At inference the model never has to predict masked positions. It runs the full sequence through its attention layers and the activations at each layer become the embeddings. Earlier layers tend to hold more local, sequence-level features; later layers hold more abstract, context-rich representations, which is why the final layer is the default choice for most downstream tasks.
The optional logits provide direct masked-language-model scores. For each position, the logits are the model's unnormalized scores for every vocabulary token. Comparing the score of the wild-type residue against an alternative gives a zero-shot estimate of how tolerated a mutation is, the basis for variant effect prediction without any labeled training data.
Embeddings are features, not answers. Their value comes from how they cluster and compare.

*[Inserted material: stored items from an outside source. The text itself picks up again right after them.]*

/-! ## State.modOn -/

@[simp] theorem State.modOn_pending (s : State) (l : LaneId) (f : OnLane → OnLane) :
    (s.modOn l f).pending = s.pending := rfl
@[simp] theorem State.modOn_pin (s : State) (l : LaneId) (f : OnLane → OnLane) :
    (s.modOn l f).pin = s.pin := rfl
@[simp] theorem State.modOn_stationTime (s : State) (l : LaneId) (f : OnLane → OnLane) :
    (s.modOn l f).stationTime = s.stationTime := rfl
@[simp] theorem State.modOn_msPhase (s : State) (l : LaneId) (f : OnLane → OnLane) :
    (s.modOn l f).msPhase = s.msPhase := rfl
@[simp] theorem State.modOn_stationMs (s : State) (l : LaneId) (f : OnLane → OnLane) :
    (s.modOn l f).stationMs = s.stationMs := rfl
@[simp] theorem State.modOn_upOrder (s : State) (l : LaneId) (f : OnLane → OnLane) :
    (s.modOn l f).upOrder = s.upOrder := rfl
@[simp] theorem State.modOn_memReads (s : State) (l : LaneId) (f : OnLane → OnLane) :
    (s.modOn l f).memReads = s.memReads := rfl
@[simp] theorem State.modOn_upWrites (s : State) (l : LaneId) (f : OnLane → OnLane) :
    (s.modOn l f).upWrites = s.upWrites := rfl
@[simp] theorem State.modOn_runCount (s : State) (l : LaneId) (f : OnLane → OnLane) :
    (s.modOn l f).runCount = s.runCount := rfl
@[simp] theorem State.modOn_memPort (s : State) (l : LaneId) (f : OnLane → OnLane) :
    (s.modOn l f).memPort = s.memPort := rfl
@[simp] theorem State.modOn_upPort (s : State) (l : LaneId) (f : OnLane → OnLane) :
    (s.modOn l f).upPort = s.upPort := rfl
@[simp] theorem State.modOn_clips (s : State) (l : LaneId) (f : OnLane → OnLane) :
    (s.modOn l f).clips = s.clips := rfl
@[simp] theorem State.modOn_scanPos (s : State) (l : LaneId) (f : OnLane → OnLane) :
    (s.modOn l f).scanPos = s.scanPos := rfl
@[simp] theorem State.modOn_fetchWait (s : State) (l : LaneId) (f : OnLane → OnLane) :
    (s.modOn l f).fetchWait = s.fetchWait := rfl
@[simp] theorem State.modOn_orders (s : State) (l : LaneId) (f : OnLane → OnLane) :
    (s.modOn l f).orders = s.orders := rfl
@[simp] theorem State.modOn_alerts (s : State) (l : LaneId) (f : OnLane → OnLane) :
    (s.modOn l f).alerts = s.alerts := rfl
@[simp] theorem State.modOn_forceList (s : State) (l : LaneId) (f : OnLane → OnLane) :
    (s.modOn l f).forceList = s.forceList := rfl
@[simp] theorem State.modOn_slots (s : State) (l : LaneId) (f : OnLane → OnLane) :
    (s.modOn l f).slots = s.slots := rfl
@[simp] theorem State.modOn_queue (s : State) (l : LaneId) (f : OnLane → OnLane) :
    (s.modOn l f).queue = s.queue := rfl
@[simp] theorem State.modOn_working (s : State) (l : LaneId) (f : OnLane → OnLane) :
    (s.modOn l f).working = s.working := rfl
@[simp] theorem State.modOn_report (s : State) (l : LaneId) (f : OnLane → OnLane) :
    (s.modOn l f).report = s.report := rfl
@[simp] theorem State.modOn_clip (s : State) (l : LaneId) (f : OnLane → OnLane) (k : ClipId) :
    (s.modOn l f).clip k = s.clip k := rfl
@[simp] theorem State.modOn_order (s : State) (l : LaneId) (f : OnLane → OnLane) (k : OrderId) :
    (s.modOn l f).order k = s.order k := rfl
@[simp] theorem State.modOn_alert (s : State) (l : LaneId) (f : OnLane → OnLane) (k : AlertId) :
    (s.modOn l f).alert k = s.alert k := rfl
@[simp] theorem State.modOn_slot (s : State) (l : LaneId) (f : OnLane → OnLane) (k : PostSlotId) :
    (s.modOn l f).slot k = s.slot k := rfl
@[simp] theorem State.modOn_clipReady (s : State) (l : LaneId) (f : OnLane → OnLane) (k : ClipId) :
    (s.modOn l f).clipReady k = s.clipReady k := rfl
@[simp] theorem State.modOn_windowBase (s : State) (l : LaneId) (f : OnLane → OnLane)  :
    (s.modOn l f).windowBase = s.windowBase := rfl

/-! ## State.note -/

@[simp] theorem State.note_pending (s : State) (l : LaneId) (c : Counter) (f : Flag) :
    (s.note l c f).pending = s.pending := rfl
@[simp] theorem State.note_pin (s : State) (l : LaneId) (c : Counter) (f : Flag) :
    (s.note l c f).pin = s.pin := rfl
@[simp] theorem State.note_stationTime (s : State) (l : LaneId) (c : Counter) (f : Flag) :
    (s.note l c f).stationTime = s.stationTime := rfl
@[simp] theorem State.note_msPhase (s : State) (l : LaneId) (c : Counter) (f : Flag) :
    (s.note l c f).msPhase = s.msPhase := rfl
@[simp] theorem State.note_stationMs (s : State) (l : LaneId) (c : Counter) (f : Flag) :
    (s.note l c f).stationMs = s.stationMs := rfl
@[simp] theorem State.note_upOrder (s : State) (l : LaneId) (c : Counter) (f : Flag) :
    (s.note l c f).upOrder = s.upOrder := rfl
@[simp] theorem State.note_memReads (s : State) (l : LaneId) (c : Counter) (f : Flag) :
    (s.note l c f).memReads = s.memReads := rfl
@[simp] theorem State.note_upWrites (s : State) (l : LaneId) (c : Counter) (f : Flag) :
    (s.note l c f).upWrites = s.upWrites := rfl
@[simp] theorem State.note_runCount (s : State) (l : LaneId) (c : Counter) (f : Flag) :
    (s.note l c f).runCount = s.runCount := rfl
@[simp] theorem State.note_memPort (s : State) (l : LaneId) (c : Counter) (f : Flag) :
    (s.note l c f).memPort = s.memPort := rfl
@[simp] theorem State.note_upPort (s : State) (l : LaneId) (c : Counter) (f : Flag) :
    (s.note l c f).upPort = s.upPort := rfl
@[simp] theorem State.note_clips (s : State) (l : LaneId) (c : Counter) (f : Flag) :
    (s.note l c f).clips = s.clips := rfl
@[simp] theorem State.note_scanPos (s : State) (l : LaneId) (c : Counter) (f : Flag) :
    (s.note l c f).scanPos = s.scanPos := rfl
@[simp] theorem State.note_fetchWait (s : State) (l : LaneId) (c : Counter) (f : Flag) :
    (s.note l c f).fetchWait = s.fetchWait := rfl
@[simp] theorem State.note_orders (s : State) (l : LaneId) (c : Counter) (f : Flag) :
    (s.note l c f).orders = s.orders := rfl
@[simp] theorem State.note_alerts (s : State) (l : LaneId) (c : Counter) (f : Flag) :
    (s.note l c f).alerts = s.alerts := rfl
@[simp] theorem State.note_forceList (s : State) (l : LaneId) (c : Counter) (f : Flag) :
    (s.note l c f).forceList = s.forceList := rfl
@[simp] theorem State.note_slots (s : State) (l : LaneId) (c : Counter) (f : Flag) :
    (s.note l c f).slots = s.slots := rfl
@[simp] theorem State.note_queue (s : State) (l : LaneId) (c : Counter) (f : Flag) :
    (s.note l c f).queue = s.queue := rfl
@[simp] theorem State.note_working (s : State) (l : LaneId) (c : Counter) (f : Flag) :
    (s.note l c f).working = s.working := rfl
@[simp] theorem State.note_report (s : State) (l : LaneId) (c : Counter) (f : Flag) :
    (s.note l c f).report = s.report := rfl
@[simp] theorem State.note_clip (s : State) (l : LaneId) (c : Counter) (f : Flag) (k : ClipId) :
    (s.note l c f).clip k = s.clip k := rfl
@[simp] theorem State.note_order (s : State) (l : LaneId) (c : Counter) (f : Flag) (k : OrderId) :
    (s.note l c f).order k = s.order k := rfl
@[simp] theorem State.note_alert (s : State) (l : LaneId) (c : Counter) (f : Flag) (k : AlertId) :
    (s.note l c f).alert k = s.alert k := rfl
@[simp] theorem State.note_slot (s : State) (l : LaneId) (c : Counter) (f : Flag) (k : PostSlotId) :
    (s.note l c f).slot k = s.slot k := rfl
@[simp] theorem State.note_clipReady (s : State) (l : LaneId) (c : Counter) (f : Flag) (k : ClipId) :
    (s.note l c f).clipReady k = s.clipReady k := rfl
@[simp] theorem State.note_windowBase (s : State) (l : LaneId) (c : Counter) (f : Flag)  :
    (s.note l c f).windowBase = s.windowBase := rfl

A practical workflow: precompute mean-pooled embeddings for a protein library, then train a small classifier or regressor on top instead of fine-tuning the language model. This transfer-learning pattern is where ESM-C embeddings earn their cost, since a lightweight head on good embeddings frequently beats a model trained on raw sequence.
Both are sequence-only protein language models, so the choice is about efficiency and representation quality rather than a different kind of output. ESM-C is the newer family and delivers stronger embeddings per parameter, so ESMC-300M is a reasonable default where ESM-2 650M was the old habit. Pick ESMC-6B when representation quality matters more than runtime and the larger GPU is available.
For the older family, use ESM-2. When the goal is a 3D structure rather than embeddings, the same language model backbone powers ESMFold. For inverse folding, where a structure is given and a sequence is predicted, use ESM-IF1.